PROVIDED DATA:
-- ==== Sys2Proof/Laws/State.lean ====
section
/-! SUPPORT. What each named update of State leaves as it was: one lemma per field and update, true by unfolding. -/

namespace Sys2Proof.Machine

variable (s : State)

/-! ### wr -/

@[simp] theorem State.wr_pending (a : Nat) (w : Word) : (s.wr a w).pending = s.pending := rfl
@[simp] theorem State.wr_free (a : Nat) (w : Word) : (s.wr a w).free = s.free := rfl
@[simp] theorem State.wr_off (a : Nat) (w : Word) : (s.wr a w).off = s.off := rfl
@[simp] theorem State.wr_porst (a : Nat) (w : Word) : (s.wr a w).porst = s.porst := rfl
@[simp] theorem State.wr_ticks (a : Nat) (w : Word) : (s.wr a w).ticks = s.ticks := rfl
@[simp] theorem State.wr_commitRegs (a : Nat) (w : Word) : (s.wr a w).commitRegs = s.commitRegs := rfl
@[simp] theorem State.wr_cw (a : Nat) (w : Word) : (s.wr a w).cw = s.cw := rfl
@[simp] theorem State.wr_boot (a : Nat) (w : Word) : (s.wr a w).boot = s.boot := rfl
@[simp] theorem State.wr_pres (a : Nat) (w : Word) : (s.wr a w).pres = s.pres := rfl
@[simp] theorem State.wr_fuses (a : Nat) (w : Word) : (s.wr a w).fuses = s.fuses := rfl
@[simp] theorem State.wr_regions (a : Nat) (w : Word) : (s.wr a w).regions = s.regions := rfl
@[simp] theorem State.wr_plate (a : Nat) (w : Word) : (s.wr a w).plate = s.plate := rfl
@[simp] theorem State.wr_pba (a : Nat) (w : Word) : (s.wr a w).pba = s.pba := rfl
@[simp] theorem State.wr_tile (a : Nat) (w : Word) : (s.wr a w).tile = s.tile := rfl
@[simp] theorem State.wr_etch (a : Nat) (w : Word) : (s.wr a w).etch = s.etch := rfl
@[simp] theorem State.wr_elastic (a : Nat) (w : Word) : (s.wr a w).elastic = s.elastic := rfl
@[simp] theorem State.wr_black (a : Nat) (w : Word) : (s.wr a w).black = s.black := rfl
@[simp] theorem State.wr_wbBuf (a : Nat) (w : Word) : (s.wr a w).wbBuf = s.wbBuf := rfl
@[simp] theorem State.wr_histBuf (a : Nat) (w : Word) : (s.wr a w).histBuf = s.histBuf := rfl
@[simp] theorem State.wr_inputs (a : Nat) (w : Word) : (s.wr a w).inputs = s.inputs := rfl
@[simp] theorem State.wr_surfs (a : Nat) (w : Word) : (s.wr a w).surfs = s.surfs := rfl
@[simp] theorem State.wr_stampCount (a : Nat) (w : Word) : (s.wr a w).stampCount = s.stampCount := rfl
@[simp] theorem State.wr_fences (a : Nat) (w : Word) : (s.wr a w).fences = s.fences := rfl
@[simp] theorem State.wr_fenceCount (a : Nat) (w : Word) : (s.wr a w).fenceCount = s.fenceCount := rfl
@[simp] theorem State.wr_cancelled (a : Nat) (w : Word) : (s.wr a w).cancelled = s.cancelled := rfl
@[simp] theorem State.wr_openCount (a : Nat) (w : Word) : (s.wr a w).openCount = s.openCount := rfl
@[simp] theorem State.wr_heads (a : Nat) (w : Word) : (s.wr a w).heads = s.heads := rfl
@[simp] theorem State.wr_cal (a : Nat) (w : Word) : (s.wr a w).cal = s.cal := rfl
@[simp] theorem State.wr_sense (a : Nat) (w : Word) : (s.wr a w).sense = s.sense := rfl
@[simp] theorem State.wr_icons (a : Nat) (w : Word) : (s.wr a w).icons = s.icons := rfl
@[simp] theorem State.wr_ttLevel (a : Nat) (w : Word) : (s.wr a w).ttLevel = s.ttLevel := rfl
@[simp] theorem State.wr_stages (a : Nat) (w : Word) : (s.wr a w).stages = s.stages := rfl
@[simp] theorem State.wr_wb (a : Nat) (w : Word) : (s.wr a w).wb = s.wb := rfl
@[simp] theorem State.wr_layerHead (a : Nat) (w : Word) : (s.wr a w).layerHead = s.layerHead := rfl
@[simp] theorem State.wr_chains (a : Nat) (w : Word) : (s.wr a w).chains = s.chains := rfl
@[simp] theorem State.wr_touch (a : Nat) (w : Word) : (s.wr a w).touch = s.touch := rfl
@[simp] theorem State.wr_pwr (a : Nat) (w : Word) : (s.wr a w).pwr = s.pwr := rfl

/-! ### setFld -/

@[simp] theorem State.setFld_pending (f : Field) (v : Nat) : (s.setFld f v).pending = s.pending := rfl
@[simp] theorem State.setFld_free (f : Field) (v : Nat) : (s.setFld f v).free = s.free := rfl
@[simp] theorem State.setFld_off (f : Field) (v : Nat) : (s.setFld f v).off = s.off := rfl
@[simp] theorem State.setFld_porst (f : Field) (v : Nat) : (s.setFld f v).porst = s.porst := rfl
@[simp] theorem State.setFld_ticks (f : Field) (v : Nat) : (s.setFld f v).ticks = s.ticks := rfl
@[simp] theorem State.setFld_commitRegs (f : Field) (v : Nat) : (s.setFld f v).commitRegs = s.commitRegs := rfl
@[simp] theorem State.setFld_cw (f : Field) (v : Nat) : (s.setFld f v).cw = s.cw := rfl
@[simp] theorem State.setFld_boot (f : Field) (v : Nat) : (s.setFld f v).boot = s.boot := rfl
@[simp] theorem State.setFld_pres (f : Field) (v : Nat) : (s.setFld f v).pres = s.pres := rfl
@[simp] theorem State.setFld_fuses (f : Field) (v : Nat) : (s.setFld f v).fuses = s.fuses := rfl
@[simp] theorem State.setFld_regions (f : Field) (v : Nat) : (s.setFld f v).regions = s.regions := rfl
@[simp] theorem State.setFld_plate (f : Field) (v : Nat) : (s.setFld f v).plate = s.plate := rfl
@[simp] theorem State.setFld_pba (f : Field) (v : Nat) : (s.setFld f v).pba = s.pba := rfl
@[simp] theorem State.setFld_tile (f : Field) (v : Nat) : (s.setFld f v).tile = s.tile := rfl
@[simp] theorem State.setFld_etch (f : Field) (v : Nat) : (s.setFld f v).etch = s.etch := rfl
@[simp] theorem State.setFld_elastic (f : Field) (v : Nat) : (s.setFld f v).elastic = s.elastic := rfl
@[simp] theorem State.setFld_black (f : Field) (v : Nat) : (s.setFld f v).black = s.black := rfl
@[simp] theorem State.setFld_wbBuf (f : Field) (v : Nat) : (s.setFld f v).wbBuf = s.wbBuf := rfl
@[simp] theorem State.setFld_histBuf (f : Field) (v : Nat) : (s.setFld f v).histBuf = s.histBuf := rfl
@[simp] theorem State.setFld_inputs (f : Field) (v : Nat) : (s.setFld f v).inputs = s.inputs := rfl
@[simp] theorem State.setFld_surfs (f : Field) (v : Nat) : (s.setFld f v).surfs = s.surfs := rfl
@[simp] theorem State.setFld_stampCount (f : Field) (v : Nat) : (s.setFld f v).stampCount = s.stampCount := rfl
@[simp] theorem State.setFld_fences (f : Field) (v : Nat) : (s.setFld f v).fences = s.fences := rfl
@[simp] theorem State.setFld_fenceCount (f : Field) (v : Nat) : (s.setFld f v).fenceCount = s.fenceCount := rfl
@[simp] theorem State.setFld_cancelled (f : Field) (v : Nat) : (s.setFld f v).cancelled = s.cancelled := rfl
@[simp] theorem State.setFld_openCount (f : Field) (v : Nat) : (s.setFld f v).openCount = s.openCount := rfl
@[simp] theorem State.setFld_heads (f : Field) (v : Nat) : (s.setFld f v).heads = s.heads := rfl
@[simp] theorem State.setFld_cal (f : Field) (v : Nat) : (s.setFld f v).cal = s.cal := rfl
@[simp] theorem State.setFld_sense (f : Field) (v : Nat) : (s.setFld f v).sense = s.sense := rfl
@[simp] theorem State.setFld_icons (f : Field) (v : Nat) : (s.setFld f v).icons = s.icons := rfl
@[simp] theorem State.setFld_ttLevel (f : Field) (v : Nat) : (s.setFld f v).ttLevel = s.ttLevel := rfl
@[simp] theorem State.setFld_stages (f : Field) (v : Nat) : (s.setFld f v).stages = s.stages := rfl
@[simp] theorem State.setFld_wb (f : Field) (v : Nat) : (s.setFld f v).wb = s.wb := rfl
@[simp] theorem State.setFld_layerHead (f : Field) (v : Nat) : (s.setFld f v).layerHead = s.layerHead := rfl
@[simp] theorem State.setFld_chains (f : Field) (v : Nat) : (s.setFld f v).chains = s.chains := rfl
@[simp] theorem State.setFld_touch (f : Field) (v : Nat) : (s.setFld f v).touch = s.touch := rfl
@[simp] theorem State.setFld_pwr (f : Field) (v : Nat) : (s.setFld f v).pwr = s.pwr := rfl
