@[simp] theorem State.rebaseStep_fuses (s : State) (h : Nat) (cfg : List Word) (x : TouchState) (l : List (TouchNode × Bool)) (bad : Bool) :
    (s.rebaseStep h cfg x l bad).1.fuses = s.fuses := by
  unfold State.rebaseStep
  dsimp only
  split_ifs <;> simp

@[simp] theorem State.postReport_fuses (s : State) (h : Nat) (cfg : List Word) (old : TouchState) (new : TouchState) :
    (s.postReport h cfg old new).fuses = s.fuses := by
  simp [State.postReport]

@[simp] theorem State.runSet_fuses (s : State) (h : Nat) (g : ScanSet) : (s.runSet h g).fuses = s.fuses := by
  unfold State.runSet
  dsimp only
  split_ifs <;> simp

@[simp] theorem State.startSet_fuses (s : State) (h : Nat) (g : ScanSet) : (s.startSet h g).fuses = s.fuses := by
  unfold State.startSet
  extract_lets x l x1 y cfg
  clear_value y
  split
  · exact s.setTouch_fuses h y
  · have hb := (s.baseline_spares h cfg).1
    cases hbase : s.baseline h cfg with
    | mk factory s1 =>
      rw [hbase] at hb
      rw [State.runSet_fuses, State.setFld_fuses, State.setTouch_fuses, hb]

@[simp] theorem State.staleSet_fuses (s : State) (h : Nat) (g : ScanSet) : (s.staleSet h g).fuses = s.fuses := by
  simp [State.staleSet]

end Sys2Proof.Machine
end

section
/-! PROOFS. Only FUSE_PROGRAM changes the fuses, and no blown fuse becomes whole (O6). -/

namespace Sys2Proof.Machine

/-! ### The fuses through the rows that are no command of the catalogue -/

/-- The outcome of a row in state `s` has the fuses of `s`. -/
def FusesKept (s : State) : Host.Outcome State Fault Refusal → Prop
  | .next t => t.fuses = s.fuses
  | _ => True

@[simp] theorem fusesKept_next {s t : State} : FusesKept s (.next t) ↔ t.fuses = s.fuses := Iff.rfl

@[simp] theorem fusesKept_refused {s : State} (r : Refusal) : FusesKept s (.refused r) := trivial

@[simp] theorem fusesKept_fault {s : State} (f : Fault) : FusesKept s (.fault f) := trivial

theorem FusesKept.live {s t : State} (h : t.fuses = s.fuses) : FusesKept s (.next (s.ifLive t)) :=
  fusesKept_next.2 (State.ifLive_fuses h)

theorem finish_fuses (e : CmdEntry) (r : Res) : (finish e r).fuses = r.state.fuses := by
  cases r with
  | done t st p => exact (congrArg State.fuses (finish_done e t st p)).trans (t.post_fuses e st p)
  | wait t w => rfl

theorem startCmd_fuses (s : State) (sel : CmdEntry → Bool) {run : State → CmdEntry → Res}
    (h : ∀ (u : State) (e : CmdEntry), (run u e).state.fuses = u.fuses) : (startCmd s sel run).fuses = s.fuses := by
  unfold startCmd
  split
  · rfl
  · split
    · rw [finish_fuses, h, s.popCmd_fuses]
    · rfl

theorem State.arrived_fuses (s : State) (i : Nat) (l : LineIn) : (s.arrived i l).2.fuses = s.fuses := by
  cases l with
  | dsi f l =>
    unfold State.arrived
    dsimp only
    split <;> rfl
  | lvds l0 l1 k =>
    unfold State.arrived
    dsimp only
    split
    · rfl
    · exact s.lvdsLine_fuses i l0 l1 k

theorem execPowerOnReset_fuses (prof : Fin 8) (b : BootFinds) (s : State) : FusesKept s (execPowerOnReset prof b s) := by
  simp [execPowerOnReset]

theorem execPorstNLowPulse_fuses (long : Bool) (cut : Option Bool) (s : State) : FusesKept s (execPorstNLowPulse long cut s) := by
  refine fusesKept_next.2 ?_
  split
  · exact (State.volatileLost_fuses _).trans (s.cutWord_fuses cut)
  · rfl

theorem execFirstCountedFrame_fuses (h : Fin 4) (s : State) : FusesKept s (execFirstCountedFrame h s) :=
  .live (by simp)

theorem execPwrFailNFall_fuses (s : State) : FusesKept s (execPwrFailNFall s) :=
  .live (by simp)

theorem execUnpark_fuses (s : State) : FusesKept s (execUnpark s) :=
  .live (by simp)

theorem execSystemTick_fuses (rx : List InSignal) (s : State) : FusesKept s (execSystemTick rx s) :=
  .live (by simp)

theorem execBlinkPhaseChange_fuses (s : State) : FusesKept s (execBlinkPhaseChange s) :=
  .live (by simp)

theorem execBacklightLevelCompute_fuses (s : State) : FusesKept s (execBacklightLevelCompute s) :=
  .live (by simp)

theorem execBlCurrentRegulation_fuses (s : State) : FusesKept s (execBlCurrentRegulation s) :=
  .live (by simp)

theorem execCalTargetRecompute_fuses (s : State) : FusesKept s (execCalTargetRecompute s) :=
  .live (by simp)

theorem execSvcDebounceChange_fuses (samples : List Bool) (s : State) : FusesKept s (execSvcDebounceChange samples s) := by
  refine .live ?_
  split <;> simp

theorem execP1WindowOpen_fuses (s : State) : FusesKept s (execP1WindowOpen s) :=
  .live (by simp)

theorem execP1WindowClose_fuses (s : State) : FusesKept s (execP1WindowClose s) :=
  .live (by simp)

theorem execSealPulseSample_fuses (first : Bool) (second : Bool) (s : State) : FusesKept s (execSealPulseSample first second s) :=
  .live (by simp)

TASK DIRECTIONS:
The required answer is the run of lines above, starting at the line with "def FusesKept (s" and ending at the line with "fusesKept_next.2 (State.ifLive_fuses h)", reproduced exactly with both ends.

SOLVED PROBLEM:
def FusesKept (s : State) : Host.Outcome State Fault Refusal → Prop
  | .next t => t.fuses = s.fuses
  | _ => True

@[simp] theorem fusesKept_next {s t : State} : FusesKept s (.next t) ↔ t.fuses = s.fuses := Iff.rfl

@[simp] theorem fusesKept_refused {s : State} (r : Refusal) : FusesKept s (.refused r) := trivial

@[simp] theorem fusesKept_fault {s : State} (f : Fault) : FusesKept s (.fault f) := trivial

theorem FusesKept.live {s t : State} (h : t.fuses = s.fuses) : FusesKept s (.next (s.ifLive t)) :=
  fusesKept_next.2 (State.ifLive_fuses h)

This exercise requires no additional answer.